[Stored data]
theorem steps_frameCaset (x0 x1 : Half) (s : State) : OpSteps s (frameCaset x0 x1 s).state :=
  steps_andThen (steps_busCmd_setSt _ _ s) fun _ => steps_busData_setSt _ _ _
theorem steps_framePaset (y0 y1 : Half) (s : State) : OpSteps s (framePaset y0 y1 s).state :=
  steps_andThen (steps_busCmd_setSt _ _ s) fun _ => steps_busData_setSt _ _ _
theorem steps_frameRamwr (s : State) : OpSteps s (frameRamwr s).state := steps_busCmd_setSt _ _ s
theorem steps_frameRamrd (s : State) : OpSteps s (frameRamrd s).state := steps_busCmd_setSt _ _ s
theorem steps_frameSlpout (s : State) : OpSteps s (frameSlpout s).state := steps_busCmd_setSt _ _ s
theorem steps_frameDispon (s : State) : OpSteps s (frameDispon s).state := steps_busCmd_setSt _ _ s
theorem steps_frameInitEntry (c : Byte) (ps : List Byte) (s : State) : OpSteps s (frameInitEntry c ps s).state :=
  steps_andThen (steps_busCmd_setSt _ _ s) fun _ => steps_busData_setSt _ _ _

theorem steps_frameAlone {s : State} {r : Run Unit} (h : OpSteps s r.state) : OpSteps s (frameAlone r).state :=
  steps_andThen h fun t => (steps_setSt _ t).then (OpSmall.result _)

theorem steps_dpReset (s : State) : OpSteps s (dpReset s).state :=
  steps_andThen (Relation.ReflTransGen.trans (steps_setSt _ s) (steps_rstLine _ _)) fun _ =>
  steps_andThen (steps_busWait _ _) fun t =>
  steps_andThen (Relation.ReflTransGen.trans (steps_setSt _ t) (steps_rstLine _ _)) fun _ =>
  steps_andThen (steps_busWait _ _) fun _ => (OpSmall.dp _).steps

theorem steps_sendEntries (es : List InitEntry) (k : Nat) (s : State) : OpSteps s (sendEntries es k s).state := by
  induction es generalizing k s with
  | nil => exact OpSteps.rfl
  | cons e r ih =>
    exact steps_andThen (Relation.ReflTransGen.trans (OpSmall.dp _).steps (steps_frameInitEntry _ _ _)) fun t => ih _ t

theorem steps_dpInit (s : State) : OpSteps s (dpInit s).state :=
  steps_andThen (Relation.ReflTransGen.trans (steps_setDevuIf _ s) (steps_sendEntries _ _ _)) fun _ =>
  steps_andThen (steps_frameSlpout _) fun _ =>
  steps_andThen (steps_busWait _ _) fun _ =>
  steps_andThen (steps_frameDispon _) fun _ =>
  steps_andThen (steps_busWait _ _) fun _ => (OpSmall.dp _).steps

theorem steps_dpSetwin (x0 y0 x1 y1 : Int) (s : State) : OpSteps s (dpSetwin x0 y0 x1 y1 s).state :=
  steps_andThen (Relation.ReflTransGen.trans (steps_setDevuIf _ s) (steps_frameCaset _ _ _)) fun _ =>
  steps_andThen (steps_framePaset _ _ _) fun _ =>
  steps_andThen (steps_frameRamwr _) fun _ => (OpSmall.dp _).steps

theorem steps_dpSetwinrd (x0 y0 x1 y1 : Int) (s : State) : OpSteps s (dpSetwinrd x0 y0 x1 y1 s).state :=
  steps_andThen (Relation.ReflTransGen.trans (steps_setDevuIf _ s) (steps_frameCaset _ _ _)) fun _ =>
  steps_andThen (steps_framePaset _ _ _) fun _ =>
  steps_andThen (steps_frameRamrd _) fun _ => (OpSmall.dp _).steps

theorem steps_dpWrpix (buf : List Byte) (s : State) : OpSteps s (dpWrpix buf s).state :=
  steps_andThen (Relation.ReflTransGen.trans (steps_setDevuIf _ s) (steps_busData_setSt _ _ _)) fun _ => steps_setSt _ _

theorem steps_dpRdpix (n : Nat) (s : State) : OpSteps s (dpRdpix n s).state :=
  steps_bind (Relation.ReflTransGen.trans (steps_setDevuIf _ s)
    (Relation.ReflTransGen.trans (steps_setSt _ _) (steps_busRead _ _))) fun _ _ => steps_setSt _ _

/-! ### Unit GS -/

theorem steps_streamRep (fuel k left : Nat) (color : Half) (s : State) :
    OpSteps s (streamRep fuel k left color s).state := by
  induction fuel generalizing left s with
  | zero => exact OpSteps.rfl
  | succ n ih =>
    unfold streamRep
    split
    · exact OpSteps.rfl
    · exact steps_andThen (steps_dpWrpix _ s) fun t => ih _ t

theorem steps_gsFillrect (x y w h : Int) (color : Half) (s : State) : OpSteps s (gsFillrect x y w h color s).state := by
  unfold gsFillrect
  split
  · exact steps_andThen (steps_dpSetwin _ _ _ _ s) fun t => steps_streamRep _ _ _ _ t
  · exact OpSteps.rfl

theorem steps_gsSafefillrect (x y w h : Int) (color : Half) (s : State) :
    OpSteps s (gsSafefillrect x y w h color s).state := by
  simp only [gsSafefillrect]
  split
  · exact OpSteps.rfl
  · exact steps_gsFillrect _ _ _ _ _ s

theorem steps_gsBlit (x y x1 y1 : Int) (buf : List Byte) (s : State) : OpSteps s (gsBlit x y x1 y1 buf s).state :=
  steps_andThen (steps_dpSetwin _ _ _ _ s) fun t => steps_dpWrpix _ t

theorem steps_opBlit (x y x1 y1 : Int) (buf : List Byte) (s : State) : OpSteps s (opBlit x y x1 y1 buf s).st := by
  unfold opBlit
  split
  · exact steps_andThen (steps_gsBlit _ _ _ _ _ s) fun t => steps_finish _ t
  · exact OpSteps.rfl

theorem steps_cacheGetOrBuild (key : TextKey) (hk : 1 ≤ key.scale) (s : State) :
    OpSteps s (cacheGetOrBuild key s).2 := by
  unfold cacheGetOrBuild
  split
  · exact OpSteps.rfl
  · rename_i hl
    dsimp only
    split
    · rename_i hr
      exact (OpSmall.text key hk hl hr).steps
    · exact OpSteps.rfl

theorem steps_opDrawtext (x y : Int) (text : List Byte) (color : Half) (bg : Option Half) (scale : Int) (s : State) :
    OpSteps s (opDrawtext x y text color bg scale s).st := by
  simp only [opDrawtext]
  split
  · exact steps_opBlit _ _ _ _ _ s
  · exact Relation.ReflTransGen.trans
      (steps_cacheGetOrBuild _ (by simp only [clampScale]; exact le_max_right _ _) s) (steps_opBlit _ _ _ _ _ _)

theorem steps_readResource (s : State) : OpSteps s (readResource s).2 :=
  (OpSmall.env (s := s) s.env.bus s.env.res.tail (s.env.asked + 1)).steps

* What you should do *
Your answer must be an exact transcription of every record above.

* Answer area *
theorem steps_frameCaset (x0 x1 : Half) (s : State) : OpSteps s (frameCaset x0 x1 s).state :=
  steps_andThen (steps_busCmd_setSt _ _ s) fun _ => steps_busData_setSt _ _ _
theorem steps_framePaset (y0 y1 : Half) (s : State) : OpSteps s (framePaset y0 y1 s).state :=
  steps_andThen (steps_busCmd_setSt _ _ s) fun _ => steps_busData_setSt _ _ _
theorem steps_frameRamwr (s : State) : OpSteps s (frameRamwr s).state := steps_busCmd_setSt _ _ s
theorem steps_frameRamrd (s : State) : OpSteps s (frameRamrd s).state := steps_busCmd_setSt _ _ s
theorem steps_frameSlpout (s : State) : OpSteps s (frameSlpout s).state := steps_busCmd_setSt _ _ s
theorem steps_frameDispon (s : State) : OpSteps s (frameDispon s).state := steps_busCmd_setSt _ _ s
theorem steps_frameInitEntry (c : Byte) (ps : List Byte) (s : State) : OpSteps s (frameInitEntry c ps s).state :=
  steps_andThen (steps_busCmd_setSt _ _ s) fun _ => steps_busData_setSt _ _ _

theorem steps_frameAlone {s : State} {r : Run Unit} (h : OpSteps s r.state) : OpSteps s (frameAlone r).state :=
  steps_andThen h fun t => (steps_setSt _ t).then (OpSmall.result _)

theorem steps_dpReset (s : State) : OpSteps s (dpReset s).state :=
  steps_andThen (Relation.ReflTransGen.trans (steps_setSt _ s) (steps_rstLine _ _)) fun _ =>
  steps_andThen (steps_busWait _ _) fun t =>
  steps_andThen (Relation.ReflTransGen.trans (steps_setSt _ t) (steps_rstLine _ _)) fun _ =>
  steps_andThen (steps_busWait _ _) fun _ => (OpSmall.dp _).steps

theorem steps_sendEntries (es : List InitEntry) (k : Nat) (s : State) : OpSteps s (sendEntries es k s).state := by
  induction es generalizing k s with
  | nil => exact OpSteps.rfl
  | cons e r ih =>
    exact steps_andThen (Relation.ReflTransGen.trans (OpSmall.dp _).steps (steps_frameInitEntry _ _ _)) fun t => ih _ t

theorem steps_dpInit (s : State) : OpSteps s (dpInit s).state :=
  steps_andThen (Relation.ReflTransGen.trans (steps_setDevuIf _ s) (steps_sendEntries _ _ _)) fun _ =>
  steps_andThen (steps_frameSlpout _) fun _ =>
  steps_andThen (steps_busWait _ _) fun _ =>
  steps_andThen (steps_frameDispon _) fun _ =>
  steps_andThen (steps_busWait _ _) fun _ => (OpSmall.dp _).steps

theorem steps_dpSetwin (x0 y0 x1 y1 : Int) (s : State) : OpSteps s (dpSetwin x0 y0 x1 y1 s).state :=
  steps_andThen (Relation.ReflTransGen.trans (steps_setDevuIf _ s) (steps_frameCaset _ _ _)) fun _ =>
  steps_andThen (steps_framePaset _ _ _) fun _ =>
  steps_andThen (steps_frameRamwr _) fun _ => (OpSmall.dp _).steps

theorem steps_dpSetwinrd (x0 y0 x1 y1 : Int) (s : State) : OpSteps s (dpSetwinrd x0 y0 x1 y1 s).state :=
  steps_andThen (Relation.ReflTransGen.trans (steps_setDevuIf _ s) (steps_frameCaset _ _ _)) fun _ =>
  steps_andThen (steps_framePaset _ _ _) fun _ =>
  steps_andThen (steps_frameRamrd _) fun _ => (OpSmall.dp _).steps

theorem steps_dpWrpix (buf : List Byte) (s : State) : OpSteps s (dpWrpix buf s).state :=
  steps_andThen (Relation.ReflTransGen.trans (steps_setDevuIf _ s) (steps_busData_setSt _ _ _)) fun _ => steps_setSt _ _

theorem steps_dpRdpix (n : Nat) (s : State) : OpSteps s (dpRdpix n s).state :=
  steps_bind (Relation.ReflTransGen.trans (steps_setDevuIf _ s)
    (Relation.ReflTransGen.trans (steps_setSt _ _) (steps_busRead _ _))) fun _ _ => steps_setSt _ _

/-! ### Unit GS -/

theorem steps_streamRep (fuel k left : Nat) (color : Half) (s : State) :
    OpSteps s (streamRep fuel k left color s).state := by
  induction fuel generalizing left s with
  | zero => exact OpSteps.rfl
  | succ n ih =>
    unfold streamRep
    split
    · exact OpSteps.rfl
    · exact steps_andThen (steps_dpWrpix _ s) fun t => ih _ t

theorem steps_gsFillrect (x y w h : Int) (color : Half) (s : State) : OpSteps s (gsFillrect x y w h color s).state := by
  unfold gsFillrect
  split
  · exact steps_andThen (steps_dpSetwin _ _ _ _ s) fun t => steps_streamRep _ _ _ _ t
  · exact OpSteps.rfl

theorem steps_gsSafefillrect (x y w h : Int) (color : Half) (s : State) :
    OpSteps s (gsSafefillrect x y w h color s).state := by
  simp only [gsSafefillrect]
  split
  · exact OpSteps.rfl
  · exact steps_gsFillrect _ _ _ _ _ s

theorem steps_gsBlit (x y x1 y1 : Int) (buf : List Byte) (s : State) : OpSteps s (gsBlit x y x1 y1 buf s).state :=
  steps_andThen (steps_dpSetwin _ _ _ _ s) fun t => steps_dpWrpix _ t

theorem steps_opBlit (x y x1 y1 : Int) (buf : List Byte) (s : State) : OpSteps s (opBlit x y x1 y1 buf s).st := by
  unfold opBlit
  split
  · exact steps_andThen (steps_gsBlit _ _ _ _ _ s) fun t => steps_finish _ t
  · exact OpSteps.rfl

theorem steps_cacheGetOrBuild (key : TextKey) (hk : 1 ≤ key.scale) (s : State) :
    OpSteps s (cacheGetOrBuild key s).2 := by
  unfold cacheGetOrBuild
  split
  · exact OpSteps.rfl
  · rename_i hl
    dsimp only
    split
    · rename_i hr
      exact (OpSmall.text key hk hl hr).steps
    · exact OpSteps.rfl

theorem steps_opDrawtext (x y : Int) (text : List Byte) (color : Half) (bg : Option Half) (scale : Int) (s : State) :
    OpSteps s (opDrawtext x y text color bg scale s).st := by
  simp only [opDrawtext]
  split
  · exact steps_opBlit _ _ _ _ _ s
  · exact Relation.ReflTransGen.trans
      (steps_cacheGetOrBuild _ (by simp only [clampScale]; exact le_max_right _ _) s) (steps_opBlit _ _ _ _ _ _)

theorem steps_readResource (s : State) : OpSteps s (readResource s).2 :=
  (OpSmall.env (s := s) s.env.bus s.env.res.tail (s.env.asked + 1)).steps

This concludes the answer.